_TASK DIRECTIONS_. Return every line below exactly as written.

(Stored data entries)
□ □ □ □ □ □ □

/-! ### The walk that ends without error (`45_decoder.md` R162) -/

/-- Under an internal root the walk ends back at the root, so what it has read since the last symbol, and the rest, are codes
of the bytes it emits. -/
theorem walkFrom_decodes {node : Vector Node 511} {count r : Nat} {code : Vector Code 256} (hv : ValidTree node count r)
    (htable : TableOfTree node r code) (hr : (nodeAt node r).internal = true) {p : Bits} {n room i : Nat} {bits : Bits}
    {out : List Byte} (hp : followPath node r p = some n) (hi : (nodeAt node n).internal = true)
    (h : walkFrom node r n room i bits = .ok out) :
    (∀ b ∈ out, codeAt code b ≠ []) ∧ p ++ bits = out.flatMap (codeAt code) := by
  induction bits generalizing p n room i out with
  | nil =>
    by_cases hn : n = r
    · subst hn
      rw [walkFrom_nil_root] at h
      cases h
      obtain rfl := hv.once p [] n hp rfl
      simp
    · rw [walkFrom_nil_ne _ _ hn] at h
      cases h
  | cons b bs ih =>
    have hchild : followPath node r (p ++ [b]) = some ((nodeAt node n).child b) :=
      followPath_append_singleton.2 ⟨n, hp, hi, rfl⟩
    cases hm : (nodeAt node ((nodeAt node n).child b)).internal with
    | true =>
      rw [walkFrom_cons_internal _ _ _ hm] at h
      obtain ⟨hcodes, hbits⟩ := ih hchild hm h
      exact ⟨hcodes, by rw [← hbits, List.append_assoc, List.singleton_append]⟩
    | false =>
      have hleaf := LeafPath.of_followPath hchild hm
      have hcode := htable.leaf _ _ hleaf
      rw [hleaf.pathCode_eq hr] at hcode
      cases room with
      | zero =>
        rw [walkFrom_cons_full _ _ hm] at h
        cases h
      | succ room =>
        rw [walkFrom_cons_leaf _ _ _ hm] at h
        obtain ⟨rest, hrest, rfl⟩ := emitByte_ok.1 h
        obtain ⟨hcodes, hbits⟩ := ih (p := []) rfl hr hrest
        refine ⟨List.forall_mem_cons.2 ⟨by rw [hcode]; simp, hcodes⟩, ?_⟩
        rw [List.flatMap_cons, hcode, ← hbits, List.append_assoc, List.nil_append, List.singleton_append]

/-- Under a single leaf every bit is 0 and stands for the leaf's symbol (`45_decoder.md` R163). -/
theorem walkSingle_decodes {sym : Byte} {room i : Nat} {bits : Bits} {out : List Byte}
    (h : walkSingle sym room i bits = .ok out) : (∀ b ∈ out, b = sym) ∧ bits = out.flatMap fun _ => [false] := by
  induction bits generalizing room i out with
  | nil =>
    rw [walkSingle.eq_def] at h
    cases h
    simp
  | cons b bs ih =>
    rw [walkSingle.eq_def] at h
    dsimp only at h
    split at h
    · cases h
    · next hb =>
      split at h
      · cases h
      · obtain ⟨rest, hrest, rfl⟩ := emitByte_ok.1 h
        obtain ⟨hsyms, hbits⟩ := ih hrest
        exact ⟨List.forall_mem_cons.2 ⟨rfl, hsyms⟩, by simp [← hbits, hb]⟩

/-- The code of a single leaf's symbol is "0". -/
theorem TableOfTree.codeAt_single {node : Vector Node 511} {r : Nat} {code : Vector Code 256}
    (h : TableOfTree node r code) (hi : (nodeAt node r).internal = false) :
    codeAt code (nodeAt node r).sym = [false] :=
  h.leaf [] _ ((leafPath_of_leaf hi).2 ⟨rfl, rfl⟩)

□ □ □ □ □ □ □

_ANSWER TO THIS TASK_.
/-! ### The walk that ends without error (`45_decoder.md` R162) -/

/-- Under an internal root the walk ends back at the root, so what it has read since the last symbol, and the rest, are codes
of the bytes it emits. -/
theorem walkFrom_decodes {node : Vector Node 511} {count r : Nat} {code : Vector Code 256} (hv : ValidTree node count r)
    (htable : TableOfTree node r code) (hr : (nodeAt node r).internal = true) {p : Bits} {n room i : Nat} {bits : Bits}
    {out : List Byte} (hp : followPath node r p = some n) (hi : (nodeAt node n).internal = true)
    (h : walkFrom node r n room i bits = .ok out) :
    (∀ b ∈ out, codeAt code b ≠ []) ∧ p ++ bits = out.flatMap (codeAt code) := by
  induction bits generalizing p n room i out with
  | nil =>
    by_cases hn : n = r
    · subst hn
      rw [walkFrom_nil_root] at h
      cases h
      obtain rfl := hv.once p [] n hp rfl
      simp
    · rw [walkFrom_nil_ne _ _ hn] at h
      cases h
  | cons b bs ih =>
    have hchild : followPath node r (p ++ [b]) = some ((nodeAt node n).child b) :=
      followPath_append_singleton.2 ⟨n, hp, hi, rfl⟩
    cases hm : (nodeAt node ((nodeAt node n).child b)).internal with
    | true =>
      rw [walkFrom_cons_internal _ _ _ hm] at h
      obtain ⟨hcodes, hbits⟩ := ih hchild hm h
      exact ⟨hcodes, by rw [← hbits, List.append_assoc, List.singleton_append]⟩
    | false =>
      have hleaf := LeafPath.of_followPath hchild hm
      have hcode := htable.leaf _ _ hleaf
      rw [hleaf.pathCode_eq hr] at hcode
      cases room with
      | zero =>
        rw [walkFrom_cons_full _ _ hm] at h
        cases h
      | succ room =>
        rw [walkFrom_cons_leaf _ _ _ hm] at h
        obtain ⟨rest, hrest, rfl⟩ := emitByte_ok.1 h
        obtain ⟨hcodes, hbits⟩ := ih (p := []) rfl hr hrest
        refine ⟨List.forall_mem_cons.2 ⟨by rw [hcode]; simp, hcodes⟩, ?_⟩
        rw [List.flatMap_cons, hcode, ← hbits, List.append_assoc, List.nil_append, List.singleton_append]

/-- Under a single leaf every bit is 0 and stands for the leaf's symbol (`45_decoder.md` R163). -/
theorem walkSingle_decodes {sym : Byte} {room i : Nat} {bits : Bits} {out : List Byte}
    (h : walkSingle sym room i bits = .ok out) : (∀ b ∈ out, b = sym) ∧ bits = out.flatMap fun _ => [false] := by
  induction bits generalizing room i out with
  | nil =>
    rw [walkSingle.eq_def] at h
    cases h
    simp
  | cons b bs ih =>
    rw [walkSingle.eq_def] at h
    dsimp only at h
    split at h
    · cases h
    · next hb =>
      split at h
      · cases h
      · obtain ⟨rest, hrest, rfl⟩ := emitByte_ok.1 h
        obtain ⟨hsyms, hbits⟩ := ih hrest
        exact ⟨List.forall_mem_cons.2 ⟨rfl, hsyms⟩, by simp [← hbits, hb]⟩

/-- The code of a single leaf's symbol is "0". -/
theorem TableOfTree.codeAt_single {node : Vector Node 511} {r : Nat} {code : Vector Code 256}
    (h : TableOfTree node r code) (hi : (nodeAt node r).internal = false) :
    codeAt code (nodeAt node r).sym = [false] :=
  h.leaf [] _ ((leafPath_of_leaf hi).2 ⟨rfl, rfl⟩)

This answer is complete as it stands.